At the location where the Red Line riders got off the train, there is no continuous catwalk to the station platform since the train was on a middle track.
Wiedefeld defended track workers who left third rail power on with riders walking on or along the tracks.
“At the moment what they did was safe to get them out of the track,” Wiedefeld said.
Evans: ‘I would lead the charge to get off’
Despite Wiedefeld’s admonitions, Metro Board Chair Jack Evans said he can understand why riders would choose to put themselves at risk by leaving the train, even if it is a bad idea.
“If I was stuck on a Metro train for ten minutes and nobody told me what was going on, I would lead the charge to get off … because I don’t know what’s happening. So I think it’s Metro’s responsibility to inform our riders what’s happening immediately,” Evans told reporters.
“There’s blame to go around,” he added. “I guess … at the end of the day we’re responsible for that because we put people in a situation where they feel they have no other options,” he said.
Evans emphasizes that it is not a good idea to exit the train unless directed.
“We would just encourage people to stay on the trains because of the danger involved,” he said.
But he doubled down on what his own instincts might be, even as a relatively infrequent rider.
Evans said the board and Metro staff must improve communication with riders.
“It’s almost a comic situation if it weren’t so sad,” he said.
‘Breakdown in communication’
Wiedefeld could not say whether the train operator involved in this incident is operating trains today, and declined to say whether there had been anyone disciplined over the incident, citing the ongoing investigation.
“Clearly there was a breakdown in communication,” Wiedefeld said. “Our operators are to communicate what’s going on to let people know what’s going on, for whatever reason that did not occur.”
Even without radio communication for a few minutes, the general manager said the operator could have told riders they were stopped at a red signal.
Instead, the train played automated announcements telling riders they would be moving momentarily.
“There wasn’t an emergency, it was just he was sitting there waiting, so people got frustrated,” Wiedefeld said. “I get that.”
We’ve (not) heard this before
Metro riders have long complained about a lack of communication, even in more benign situations, and Metro Board Member Kathy Porter of Takoma Park asked Metro leaders whether that would really change.

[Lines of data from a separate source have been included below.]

-- ==== Sys2Proof/Laws/FrameCache.lean ====
section
/-! SUPPORT. Frames of the tiers, the channel units, appends, queries and the blocks: one lemma per definition, found by walking its own text. -/

namespace Sys2Proof.Laws

open Sys2Proof.Machine

variable {m : List Part} {a s : State}

set_option linter.all false

/-! ## Machine/Tiers.lean -/

theorem reservePage_frame (slot : ℕ) (ti : ℕ) (idx : ℕ) (e : ℕ) (h : Frame m a s) (hm : sub [.cnt, .sto] m = true) : FrameOP m a (reservePage slot ti idx e s) := by
  unfold reservePage
  repeat' first
    | with_reducible assumption | intro _ | exact sub_trans rfl hm | with_reducible apply useFast_frame | with_reducible apply noteAliased_frame
    | with_reducible apply reuseFast_frame | with_reducible apply frameO_map | with_reducible apply frameOP_map | with_reducible apply frameOQ_map
    | with_reducible apply frame_ite | with_reducible apply frameOP_ite | split | with_reducible apply FrameP.mk' | with_reducible apply FrameOP.mk'
    | with_reducible apply FrameOP.none_ | with_reducible apply FrameOP.mkP | dsimp only [id_eq]
    | fail_if_no_progress ((with_reducible apply frame_sto (hm := sub_trans rfl hm)))

theorem reservePromotion_frame (slot : ℕ) (ti : ℕ) (p2 : List (ℕ × ℕ)) (p3 : List (ℕ × ℕ)) (h : Frame m a s) (hm : sub [.cnt, .sto] m = true) : FrameOP m a (reservePromotion slot ti p2 p3 s) := by
  induction p2 generalizing s p3 with
  | nil =>
    unfold reservePromotion
    repeat' first
      | with_reducible assumption | with_reducible apply FrameOP.mk'
  | cons _ _ ih =>
    unfold reservePromotion
    repeat' first
      | with_reducible assumption | (apply ih) | with_reducible apply reservePage_frame
      | ((with_reducible apply Frame.outOP); with_reducible assumption) | split | with_reducible apply FrameOP.none_

theorem startMig_frame (slot : ℕ) (ti : ℕ) (deep : Bool) (inst : Option ℕ) (reserved : List (ℕ × ℕ)) (h : Frame m a s) (hm : sub [.dir, .work] m = true) : Frame m a (startMig slot ti deep inst reserved s) := by
  unfold startMig
  repeat' first
    | with_reducible assumption | exact sub_trans rfl hm | with_reducible apply enterSeq_frame | with_reducible apply setTen_frame
    | dsimp only [id_eq] | fail_if_no_progress ((with_reducible apply frame_work (hm := sub_trans rfl hm)))

theorem migrateDo_frame (tenant : ℕ) (tag : ℕ) (l : ℕ) (k : ℕ) (deep : Bool) (inst : ℕ) (h : Frame m a s) (hm : sub [.catchment, .log, .cnt, .mem, .sto, .dir, .work] m = true) : FrameP m a (migrateDo tenant tag l k deep inst s) := by
  unfold migrateDo
  repeat' first
    | with_reducible assumption | intro _ | exact sub_trans rfl hm | with_reducible apply lookSeq_frame | with_reducible apply refuseTen_frame
    | with_reducible apply refuseSeq_frame | with_reducible apply backTensor_frame | with_reducible apply frameExhausted_frame
    | with_reducible apply startMig_frame | with_reducible apply reservePromotion_frame | with_reducible apply raise_frame
    | ((with_reducible apply Frame.out); with_reducible assumption) | ((with_reducible apply Frame.outO); with_reducible assumption)
    | ((with_reducible apply Frame.outOP); with_reducible assumption) | ((with_reducible apply Frame.outOPs); with_reducible assumption)
    | with_reducible apply frame_ite | with_reducible apply frameP_ite | with_reducible apply frameO_ite | with_reducible apply frameOP_ite | split
    | ((with_reducible apply FrameP.snd); with_reducible apply lookSeq_frame) | with_reducible apply FrameP.mk' | with_reducible apply FrameO.mk'
    | with_reducible apply FrameO.none_ | with_reducible apply FrameOP.mk' | with_reducible apply FrameOP.none_ | with_reducible apply FrameOP.mkP
    | dsimp only [id_eq]

theorem execMigrate_frame (inst : ℕ) (h : Frame m a s) (hm : sub [.cfg, .catchment, .log, .cnt, .mem, .sto, .dir, .chan, .work, .jx, .slu, .datum] m = true) : FrameR m a (execMigrate inst s) := by
  unfold execMigrate
  repeat' first
    | with_reducible assumption | exact sub_trans rfl hm | with_reducible apply migrateDo_frame | with_reducible apply actEnd_frame
    | with_reducible apply actBusy_frame | ((with_reducible apply Frame.out); with_reducible assumption) | split | with_reducible apply FrameR.mk'

theorem copyDown_frame (slot : ℕ) (ti : ℕ) (idx : ℕ) (e : ℕ) (h : Frame m a s) (hm : sub [.cnt, .mem, .sto, .dir] m = true) : FrameO m a (copyDown slot ti idx e s) := by
  unfold copyDown
  repeat' first
    | with_reducible assumption | intro _ | exact sub_trans rfl hm | with_reducible apply useDeep_frame | with_reducible apply count_frame
    | with_reducible apply writeDeep_frame | with_reducible apply setTen_frame | ((with_reducible apply Frame.outOQ); with_reducible assumption)
    | with_reducible apply frameO_map | with_reducible apply frameOQ_map | with_reducible apply frame_ite | split | with_reducible apply FrameOQ.mk'
    | with_reducible apply FrameQ.mk'

theorem giveUpFast_frame (slot : ℕ) (ti : ℕ) (idx : ℕ) (e : ℕ) (h : Frame m a s) (hm : sub [.sto] m = true) : Frame m a (giveUpFast slot ti idx e s) := by
  unfold giveUpFast
  repeat' first
    | with_reducible assumption | intro _ | exact sub_trans rfl hm | with_reducible apply retireFrame_frame | with_reducible apply nameOn_frame
    | with_reducible apply frame_ite | split | dsimp only [id_eq] | fail_if_no_progress ((with_reducible apply frame_sto (hm := sub_trans rfl hm)))

theorem migFinish_frame (slot : ℕ) (ti : ℕ) (st : TenSt) (status : ℕ) (h : Frame m a s) (hm : sub [.cfg, .catchment, .log, .cnt, .dir, .chan, .work, .jx, .slu, .datum] m = true) : Frame m a (migFinish slot ti st status s) := by
  unfold migFinish
  repeat' first
    | with_reducible assumption | exact sub_trans rfl hm | with_reducible apply leaveSeq_frame | with_reducible apply setTen_frame
    | with_reducible apply endBusy_frame | split | dsimp only [id_eq]
    | fail_if_no_progress ((with_reducible apply frame_work (hm := sub_trans rfl hm)))

theorem dropBacking_frame (slot : ℕ) (ti : ℕ) (idx : ℕ) (h : Frame m a s) (hm : sub [.cnt, .sto, .dir] m = true) : Frame m a (dropBacking slot ti idx s) := by
  unfold dropBacking
  repeat' first
    | with_reducible assumption | exact sub_trans rfl hm | with_reducible apply dropDeep_frame | with_reducible apply setTen_frame
    | with_reducible apply count_frame

theorem setTier_frame (p : ℕ) (t : Tier) (h : Frame m a s) (hm : sub [.tier] m = true) : Frame m a (setTier p t s) := by
  unfold setTier
  repeat' first
    | with_reducible assumption | fail_if_no_progress ((with_reducible apply frame_tier (hm := sub_trans rfl hm)))

theorem drivePerst_frame (p : ℕ) (v : PinOut) (h : Frame m a s) (hm : sub [.pwr] m = true) : Frame m a (drivePerst p v s) := by
  unfold drivePerst
  repeat' first
    | with_reducible assumption | dsimp only [id_eq] | fail_if_no_progress ((with_reducible apply frame_pwr (hm := sub_trans rfl hm)))

theorem fencePort_frame (p : ℕ) (h : Frame m a s) (hm : sub [.pwr, .cfg, .catchment, .log, .cnt, .tier, .sto, .dir, .chan, .work, .prog, .req, .jx, .slu, .datum, .dma] m = true) : Frame m a (fencePort p s) := by
  unfold fencePort
  repeat' first
    | with_reducible assumption | intro _ | exact sub_trans rfl hm | with_reducible apply setTier_frame | with_reducible apply raise_frame
    | with_reducible apply drivePerst_frame | with_reducible apply endRuns_frame | with_reducible apply endReqs_frame
    | with_reducible apply migFinish_frame | with_reducible apply dropReserved_frame | with_reducible apply dropBacking_frame
    | with_reducible apply seqLost_frame | with_reducible apply frame_foldl | with_reducible apply frame_ite | split | dsimp only [id_eq]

“A consistent problem that we have had, every time there has been some incident where passengers have been trapped on a train or they have self-evacuated, we consistently have a problem with communications,” she said.
“And each time this happens, we recognize communications are a problem, and the next time it happens communications are still a problem,” she added. “And this is an issue that comes up over and over again and we don’t seem to know how to address it.”
Porter said the fact that riders even consider getting off the train on their own is a communication failure, since they do not appear to understand that the risks include death if the third rail is energized.
“People’s reactions are often self-defeating in terms of things like self-evacuation, but we really can’t expect people to act the way that we want them to act unless we give them the information that they need to act upon,” she said.
Riders have expressed similar concerns about a lack of information while waiting to move through track work zones or stuck because of other issues, such as a passenger’s medical emergency.
“We seem to be very good at dealing with infrastructure and engineering type problems, we don’t seem to be very good at dealing with communications issues at all,” Porter said.
The communication problems appeared to persist well after the incident itself.
Safety Committee chair Carol Carmody said the Metro Board was not notified of the incident at all until two days later — after a number of reporters who had been working to confirm the details of the story based on tips from passengers received the first official response from Metro about the incident.